- Citizenship: United States
- Occupation: Webcomic creator
- Spouse: Eleanor Davis
- Writing career
- Language: English
- Years active: 2010-Present
- Notable works: Set to Sea, The Creepy Case Files of Margo Maloo

= Drew Weing =

American comic artist

Drew Weing is an American comic artist. Debuting in 2010 with the black-and-white graphic novel Set to Sea, Weing went on to create the webcomic The Creepy Case Files of Margo Maloo. Together with his wife Eleanor Davis, Weing has taught cartooning classes at the University of Georgia. Weing is large fan of the serialized aspect of webcomics.

==Career==
Drew Weing debuted in 2010 with the black-and-white graphic novel Set to Sea. The book, containing very little dialogue, features Popeye-like character designs combined with highly detailed backgrounds. Set to Sea presents one large panel on each of the graphic novel's 140 pages. The story of Set to Sea parodies Boys' Own tales such as Treasure Island and Captains Courageous, as it "[follows] the transition from innocence to experience for an aspiring poet kidnapped and forced into sailor life." Set to Sea was intended only as a small and experimental side project, with Weing initially drawing a single panel every day. However, as the single panels started to take him multiple days to complete, Weing realized that the comic had turned into a worthwhile story.
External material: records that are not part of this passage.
-- ==== Sys2Proof/Certificates/Slice0/Obligations.lean ====
section
/-!
DEFINITION. What is claimed of the device, by the rules of the spec. Each statement about a command says that it ends in a next state, what that
state holds, and what it leaves alone.
-/
namespace Sys2Proof.Claims


end Sys2Proof.Claims

open Sys2Proof Sys2Proof.Machine Sys2Proof.Claims

/-- A candidate turns valid, qualified and invalid with its bits, and a write of its registers makes it invalid (R39, R40, R41, R42, section 02_references_and_house_timing.md). -/
def Obligations.CandidatesTurnValidAndInvalid : Prop :=
  ∀ (s : State) (n : Nat), s.held = false → n < 8 →
    (s.candValid n = true →
      ∃ t, exec (.candidateLost n) s = .next t ∧ t.candValid n = false ∧ t.candQualified n = false ∧ t.bitAt F.REFS_HIST_CAND_LOST 0 n = true ∧
        (s.selected = some n → t.refs.lostSel = true) ∧
        s.regsKept t [F.REFS_STATUS_VALID.key 0, F.REFS_STATUS_QUALIFIED.key 0, F.REFS_HIST_CAND_LOST.key 0]) ∧
    (s.candValid n = false → ∃ t, exec (.candidateLost n) s = .next t ∧ s.onlyRegs t []) ∧
    (∀ cls acc freq sync, s.candBarred n cls acc freq = false →
      ∃ t, exec (.candidateValid n cls acc freq sync) s = .next t ∧ t.candValid n = true ∧
        t.cand n = { s.cand n with cls := s.candClass n cls, acc := acc, freq := freq, sync := sync } ∧
        (s.candValid n = true → s.regsKept t []) ∧
        (s.candValid n = false → s.fld F.REF_QUAL_WTR n = 0 → t.candQualified n = true ∧ t.bitAt F.REFS_HIST_CAND_QUAL 0 n = true) ∧
        (s.fld F.REF_QUAL_WTR n ≠ 0 → t.candQualified n = s.candQualified n)) ∧
    (∀ cls acc freq sync, s.candBarred n cls acc freq = true →
      ∃ t, exec (.candidateValid n cls acc freq sync) s = .next t ∧ t.candValid n = false ∧
        (s.candValid n = true → t.candQualified n = false ∧ t.bitAt F.REFS_HIST_CAND_LOST 0 n = true) ∧ (s.candValid n = false → s.onlyRegs t [])) ∧
    (s.candValid n = true → s.candQualified n = false →
      ∃ t, exec (.candidateQualified n) s = .next t ∧ t.candQualified n = true ∧ t.bitAt F.REFS_HIST_CAND_QUAL 0 n = true ∧
        s.onlyRegs t [F.REFS_STATUS_QUALIFIED.key 0, F.REFS_HIST_CAND_QUAL.key 0]) ∧
    (s.candValid n = false ∨ s.candQualified n = true → ∃ t, exec (.candidateQualified n) s = .next t ∧ s.onlyRegs t []) ∧
    (∀ v : Word, s.reaches R.REF_COMP n → ∃ t, exec (.refCandidateWrite n 2 v) s = .next t ∧ t.candValid n = false ∧ t.fld F.REF_COMP_COMP n = v.toNat % 2 ^ 16 ∧
        (s.candValid n = true → t.bitAt F.REFS_HIST_CAND_LOST 0 n = true)) ∧
    (∀ v : Word, s.reaches R.REF_QUAL n → ∃ t, exec (.refCandidateWrite n 1 v) s = .next t ∧ t.candValid n = false ∧ t.fld F.REF_QUAL_WTR n = v.toNat % 2 ^ 10 ∧
        t.fld F.REF_QUAL_QL_MAX_CLASS n = v.toNat / 2 ^ 16 % 2 ^ 8 ∧ t.fld F.REF_QUAL_ACC_MAX n = v.toNat / 2 ^ 24 % 2 ^ 8) ∧
    (∀ v : Word, s.reaches R.REF_CFG n → ∃ t, exec (.refCandidateWrite n 0 v) s = .next t ∧ t.candValid n = false ∧ t.fld F.REF_CFG_PRIO n = v.toNat % 2 ^ 4 ∧
        (n ≤ 3 → t.fld F.REF_CFG_KIND n = s.fld F.REF_CFG_KIND n) ∧ (3 < n → t.fld F.REF_CFG_KIND n = v.toNat / 2 ^ 4 % 2 ^ 3))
Since 2009, Weing and his wife Eleanor Davis have been teaching cartooning at the University of Georgia as part of its "Summer Academy" program. Their students, 11- to 17-year-old children, were taught various aspects of comics, though Weing noted that the best things for them to do was to "basically to keep out of the kids’ way and let them have fun," in order to keep the children from getting self-conscious.

In August 2015, Weing co-published a comic book with his wife titled Flop to the Top!. Published through Toon Books, the book is intended for first- and second-grade children and features a "silly and amiable fable of viral fame."

Since February 2014, Drew Weing has been running the webcomic The Creepy Case Files of Margo Maloo, about a boy named Charles Thompson who moves to a monster-ridden apartment building. The title character Margo Maloo is a "monster mediator" who helps sort out the situation. A print version of Margo Maloo was published by First Second in September 2016. The webcomic started out as a collaboration between Weing and his wife as they were trying to come up with a pitch for a one-page serial comic for Nickelodeon Magazine. The character Margo was created by passing a sketchbook back and forth, "tweaking her design and adding details." Though the serial never happened, Weing kept the idea in mind for years. Eventually, he realized the character need a sidekick: Weing described early designs for Charles as a "shrimpy, nervous little kid," but the more assertive Charles formed shortly after. Though Weing has an ending for the story planned, he is planning to continue the story indefinitely as "there are an infinite amount of monster misunderstandings in Echo City" and he wants to chronicle as many of Margo's adventures as he can. The Los Angeles Times described the first book as "just the beginning of [the characters'] adventures."

==On webcomics==
Weing created the infinite canvas webcomic Pup, which he initially made available solely on Serializer. In an interview with Paste Magazine, Weing stated that the entirety of his comics career has involved the World Wide Web in some form, with Set to Sea being serialized online before print publication as well. When asked by the Los Angeles Times what he thinks of the format, Weing stated that "there are many webcomics that are dear to my heart". In particular, Weing has frequently praised how serialized comics force a reader to read slowly: as someone reads a couple pages a week rather than binge reading the entire comic directly, their "life [gets wrapped] up with the characters." He described this as "getting a little check-in from a friend every day" and considers this an entirely different experience from that which one gets with comic books and graphic novels.

==Personal life==
Drew Weing is married to cartoonist Eleanor Davis, whom he has described as his "primary editor and audience, and vice versa." Though the two keep separate work spaces - Davis working in the corner room in their house and Weing doing his work in the studio across the street - the two meet back up for dinner and discuss what progress they have made that day. Though Davis goes to bed early in the evening and wakes up early as well, Weing tends to stay up late doing computer work.

Weing and Davis moved to Athens, Georgia "kind of on a whim", after having visited the town for its Fluke minicomic festival. In an interview, Weing stated that his "dream" is for the local comics scene to gradually overshadow the Athens music scene.